• **Exercise details**: Copy out the material in full. Leave every line as it is.
▼
/-- Issue a KV command: it enters the block's order and the page unit's. -/
def issueKv (s : State) (c : Ctx) (e : EFields) (op : EOp) : State :=
  let k := c.b.entryKey s.cycles (c.b.spanOf c.ref.w) c.ref.w
  let t := if c.executes e.p && c.w.stored then s.enterPage c.b.die ⟨c.ref.m, c.ref.w, k, true, 0, .waiting⟩ else s
  checked s c (kvSubs c e op) (issueCmd t c e.p e.t [] (c.entry op (c.desc e.s (if op == .kvfree then 1 else 2)) 0 e.t))

/-- KVFORK (R369). -/
def execKvfork (e : EFields) (s : State) : Host.Outcome State Fault Refusal := withCtx s fun c => issueKv s c e .kvfork
/-- KVEXT (R368). -/
def execKvext (e : EFields) (s : State) : Host.Outcome State Fault Refusal := withCtx s fun c => issueKv s c e .kvext
/-- KVCOW (R370). -/
def execKvcow (e : EFields) (s : State) : Host.Outcome State Fault Refusal := withCtx s fun c => issueKv s c e .kvcow
/-- KVFREE (R371). -/
def execKvfree (e : EFields) (s : State) : Host.Outcome State Fault Refusal := withCtx s fun c => issueKv s c e .kvfree

/-- A status record (R367). -/
structure KvStatus where
  code : Nat
  flags : Nat
  length : Nat
  taken : Nat
  returned : Nat
  deriving DecidableEq, Repr, Inhabited

def KvStatus.bytes (r : KvStatus) : List Byte :=
  leBytes 1 r.code ++ leBytes 1 r.flags ++ leBytes 2 0 ++ leBytes 4 r.length ++ leBytes 4 r.taken ++ leBytes 4 r.returned

/-- How a command ends: with its status, or with a copy still to land from one frame to another. -/
inductive KvEnd where
  | ended (r : KvStatus)
  | copy (old new : Nat)
  deriving DecidableEq, Repr

/-- Append n tokens (R368). -/
def runKvext (b : Master) (k : KvCtx) (q n : Nat) : Page KvEnd := do
  let e ← readSeq b k q
  let len := if e.live then e.length else 0
  let old := ceilDiv len 16
  let m := ceilDiv (len + n) 16 - old
  if 2 ^ 32 ≤ len + n || decide (e.capacity < ceilDiv (len + n) 16) then return .ended ⟨2, 0, e.length, 0, 0⟩
  let l ← freeList b k q none
  if l.free < m then return .ended ⟨1, 0, e.length, 0, 0⟩
  for i in List.range m do
    let f ← takeFrame b k q none
    pageWrite (e.list + 4 * (old + i)) (leBytes 4 f)
  writeSeq b k q { e with length := len + n, live := true }
  return .ended ⟨0, 0, len + n, m, 0⟩

/-- Give r the pages of q (R369). -/
def runKvfork (b : Master) (k : KvCtx) (q r : Nat) : Page KvEnd := do
  let e ← readSeq b k q
  let d ← readSeq b k r
  if !e.live || d.live then return .ended ⟨3, 0, d.length, 0, 0⟩
  if d.capacity < e.pages then return .ended ⟨2, 0, d.length, 0, 0⟩
  let frames ← (List.range e.pages).mapM fun j => do
    let f ← readPage b k q e j
    let c ← readCount b k q f
    return (f, c)
  if frames.any fun p => p.2 == 65535 then return .ended ⟨4, 0, d.length, 0, 0⟩
  for p in frames.zipIdx do
    let c ← readCount b k q p.1.1
    writeFrame b k p.1.1 noFrame (c + 1)
    pageWrite (d.list + 4 * p.2) (leBytes 4 p.1.1)
  writeSeq b k r { d with length := e.length, live := true }
  return .ended ⟨0, 0, e.length, 0, 0⟩

/-- Make page j of q private, up to its copy (R370): the frame it takes is held for it, and written with its other structure
writes when the copy has landed. -/
def runKvcow (b : Master) (k : KvCtx) (q j : Nat) : Page KvEnd := do
  let e ← readSeq b k q
  if !e.live then return .ended ⟨3, 0, e.length, 0, 0⟩
  if e.pages ≤ j then return .ended ⟨5, 0, e.length, 0, 0⟩
  let g ← readPage b k q e j
  let c ← readCount b k q g
  if c == 1 then return .ended ⟨0, 1, e.length, 0, 0⟩
  let l ← freeList b k q none
  if l.free == 0 then return .ended ⟨1, 0, e.length, 0, 0⟩
  let (l, _) ← freeHead b k q none
  return .copy g l.head

/-- What a KVCOW does once its copy has landed (R370). -/
def endKvcow (b : Master) (k : KvCtx) (q j g f : Nat) : Page KvStatus := do
  let e ← readSeq b k q
  let _ ← takeFrame b k q (some f)
  pageWrite (e.list + 4 * j) (leBytes 4 f)
  let n ← dropFrame b k q g
  return ⟨0, 0, e.length, 1, n⟩

/-- End sequence q (R371). -/
def runKvfree (b : Master) (k : KvCtx) (q : Nat) : Page KvEnd := do
  let e ← readSeq b k q
  if !e.live then return .ended ⟨3, 0, e.length, 0, 0⟩
  let mut n := 0
  for j in List.range e.pages do
    let g ← readPage b k q e j
    let r ← dropFrame b k q g
    pageWrite (e.list + 4 * j) (leBytes 4 noFrame)
    n := n + r
  writeSeq b k q { e with length := 0, live := false }
  return .ended ⟨0, 0, 0, 0, n⟩

def runKv (b : Master) (k : KvCtx) (e : Entry) : Page KvEnd :=
  let q := kvSeq e.words
  let w1 := dword e.words 1
  match e.op with
  | .kvext => runKvext b k q (bitsAt w1 0 16)
  | .kvfork => runKvfork b k q (bitsAt w1 0 20)
  | .kvcow => runKvcow b k q (bitsAt w1 0 28)
  | _ => runKvfree b k q

/-- Make the writes, all or none: the first that cannot be made decides (R361, R367). -/
def State.commit (s : State) (b : Master) (ws : List (Nat × List Byte)) : State × Option EngRes :=
  let ws := (ws.eraseDupsBy fun x y => x.1 == y.1).reverse
  let (t, stop) := ws.foldl (fun (p : State × Option EngRes) w =>
    match p with
    | (t, some r) => (t, some r)
    | (t, none) =>
      if b.outside 0 w.1 w.2.length then (t, some (.bad 0x11 w.1))
      else match t.vaPlaces b.die b.queue b.ctx w.1 w.2.length .write with
      | (u, .ok _) => (u, none)
      | (u, .error (.missing va lv)) => (u, some (.missing va lv true))
      | (u, .error (.bad c a)) => (u, some (.bad c a))
      | (u, .error (.ok _)) => (u, none)) (s, none)
  match stop with
  | some r => (t, some r)
  | none => (ws.foldl (fun t w => (t.vaWrite b.die b.queue b.ctx w.1 w.2).1) t, none)

/-- Run a computation and commit its writes. -/
def State.runPage {α : Type} (s : State) (b : Master) (c : Page α) : State × Except EngRes α :=
  match c.run ⟨s, [], s.heldFrames b⟩ with
  | (.ok a, pm) => match pm.s.commit b pm.writes with
    | (t, none) => (t, .ok a)
    | (t, some r) => (t, .error r)
  | (.error (.eng r), pm) => (pm.s, .error r)
  | (.error (.code _), pm) => (pm.s, .error (.bad 0x19 0))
▲
• **Answer section**:
/-- Issue a KV command: it enters the block's order and the page unit's. -/
def issueKv (s : State) (c : Ctx) (e : EFields) (op : EOp) : State :=
  let k := c.b.entryKey s.cycles (c.b.spanOf c.ref.w) c.ref.w
  let t := if c.executes e.p && c.w.stored then s.enterPage c.b.die ⟨c.ref.m, c.ref.w, k, true, 0, .waiting⟩ else s
  checked s c (kvSubs c e op) (issueCmd t c e.p e.t [] (c.entry op (c.desc e.s (if op == .kvfree then 1 else 2)) 0 e.t))

/-- KVFORK (R369). -/
def execKvfork (e : EFields) (s : State) : Host.Outcome State Fault Refusal := withCtx s fun c => issueKv s c e .kvfork
/-- KVEXT (R368). -/
def execKvext (e : EFields) (s : State) : Host.Outcome State Fault Refusal := withCtx s fun c => issueKv s c e .kvext
/-- KVCOW (R370). -/
def execKvcow (e : EFields) (s : State) : Host.Outcome State Fault Refusal := withCtx s fun c => issueKv s c e .kvcow
/-- KVFREE (R371). -/
def execKvfree (e : EFields) (s : State) : Host.Outcome State Fault Refusal := withCtx s fun c => issueKv s c e .kvfree

/-- A status record (R367). -/
structure KvStatus where
  code : Nat
  flags : Nat
  length : Nat
  taken : Nat
  returned : Nat
  deriving DecidableEq, Repr, Inhabited

def KvStatus.bytes (r : KvStatus) : List Byte :=
  leBytes 1 r.code ++ leBytes 1 r.flags ++ leBytes 2 0 ++ leBytes 4 r.length ++ leBytes 4 r.taken ++ leBytes 4 r.returned

/-- How a command ends: with its status, or with a copy still to land from one frame to another. -/
inductive KvEnd where
  | ended (r : KvStatus)
  | copy (old new : Nat)
  deriving DecidableEq, Repr

/-- Append n tokens (R368). -/
def runKvext (b : Master) (k : KvCtx) (q n : Nat) : Page KvEnd := do
  let e ← readSeq b k q
  let len := if e.live then e.length else 0
  let old := ceilDiv len 16
  let m := ceilDiv (len + n) 16 - old
  if 2 ^ 32 ≤ len + n || decide (e.capacity < ceilDiv (len + n) 16) then return .ended ⟨2, 0, e.length, 0, 0⟩
  let l ← freeList b k q none
  if l.free < m then return .ended ⟨1, 0, e.length, 0, 0⟩
  for i in List.range m do
    let f ← takeFrame b k q none
    pageWrite (e.list + 4 * (old + i)) (leBytes 4 f)
  writeSeq b k q { e with length := len + n, live := true }
  return .ended ⟨0, 0, len + n, m, 0⟩

/-- Give r the pages of q (R369). -/
def runKvfork (b : Master) (k : KvCtx) (q r : Nat) : Page KvEnd := do
  let e ← readSeq b k q
  let d ← readSeq b k r
  if !e.live || d.live then return .ended ⟨3, 0, d.length, 0, 0⟩
  if d.capacity < e.pages then return .ended ⟨2, 0, d.length, 0, 0⟩
  let frames ← (List.range e.pages).mapM fun j => do
    let f ← readPage b k q e j
    let c ← readCount b k q f
    return (f, c)
  if frames.any fun p => p.2 == 65535 then return .ended ⟨4, 0, d.length, 0, 0⟩
  for p in frames.zipIdx do
    let c ← readCount b k q p.1.1
    writeFrame b k p.1.1 noFrame (c + 1)
    pageWrite (d.list + 4 * p.2) (leBytes 4 p.1.1)
  writeSeq b k r { d with length := e.length, live := true }
  return .ended ⟨0, 0, e.length, 0, 0⟩

/-- Make page j of q private, up to its copy (R370): the frame it takes is held for it, and written with its other structure
writes when the copy has landed. -/
def runKvcow (b : Master) (k : KvCtx) (q j : Nat) : Page KvEnd := do
  let e ← readSeq b k q
  if !e.live then return .ended ⟨3, 0, e.length, 0, 0⟩
  if e.pages ≤ j then return .ended ⟨5, 0, e.length, 0, 0⟩
  let g ← readPage b k q e j
  let c ← readCount b k q g
  if c == 1 then return .ended ⟨0, 1, e.length, 0, 0⟩
  let l ← freeList b k q none
  if l.free == 0 then return .ended ⟨1, 0, e.length, 0, 0⟩
  let (l, _) ← freeHead b k q none
  return .copy g l.head

/-- What a KVCOW does once its copy has landed (R370). -/
def endKvcow (b : Master) (k : KvCtx) (q j g f : Nat) : Page KvStatus := do
  let e ← readSeq b k q
  let _ ← takeFrame b k q (some f)
  pageWrite (e.list + 4 * j) (leBytes 4 f)
  let n ← dropFrame b k q g
  return ⟨0, 0, e.length, 1, n⟩

/-- End sequence q (R371). -/
def runKvfree (b : Master) (k : KvCtx) (q : Nat) : Page KvEnd := do
  let e ← readSeq b k q
  if !e.live then return .ended ⟨3, 0, e.length, 0, 0⟩
  let mut n := 0
  for j in List.range e.pages do
    let g ← readPage b k q e j
    let r ← dropFrame b k q g
    pageWrite (e.list + 4 * j) (leBytes 4 noFrame)
    n := n + r
  writeSeq b k q { e with length := 0, live := false }
  return .ended ⟨0, 0, 0, 0, n⟩

def runKv (b : Master) (k : KvCtx) (e : Entry) : Page KvEnd :=
  let q := kvSeq e.words
  let w1 := dword e.words 1
  match e.op with
  | .kvext => runKvext b k q (bitsAt w1 0 16)
  | .kvfork => runKvfork b k q (bitsAt w1 0 20)
  | .kvcow => runKvcow b k q (bitsAt w1 0 28)
  | _ => runKvfree b k q

/-- Make the writes, all or none: the first that cannot be made decides (R361, R367). -/
def State.commit (s : State) (b : Master) (ws : List (Nat × List Byte)) : State × Option EngRes :=
  let ws := (ws.eraseDupsBy fun x y => x.1 == y.1).reverse
  let (t, stop) := ws.foldl (fun (p : State × Option EngRes) w =>
    match p with
    | (t, some r) => (t, some r)
    | (t, none) =>
      if b.outside 0 w.1 w.2.length then (t, some (.bad 0x11 w.1))
      else match t.vaPlaces b.die b.queue b.ctx w.1 w.2.length .write with
      | (u, .ok _) => (u, none)
      | (u, .error (.missing va lv)) => (u, some (.missing va lv true))
      | (u, .error (.bad c a)) => (u, some (.bad c a))
      | (u, .error (.ok _)) => (u, none)) (s, none)
  match stop with
  | some r => (t, some r)
  | none => (ws.foldl (fun t w => (t.vaWrite b.die b.queue b.ctx w.1 w.2).1) t, none)

/-- Run a computation and commit its writes. -/
def State.runPage {α : Type} (s : State) (b : Master) (c : Page α) : State × Except EngRes α :=
  match c.run ⟨s, [], s.heldFrames b⟩ with
  | (.ok a, pm) => match pm.s.commit b pm.writes with
    | (t, none) => (t, .ok a)
    | (t, some r) => (t, .error r)
  | (.error (.eng r), pm) => (pm.s, .error r)
  | (.error (.code _), pm) => (pm.s, .error (.bad 0x19 0))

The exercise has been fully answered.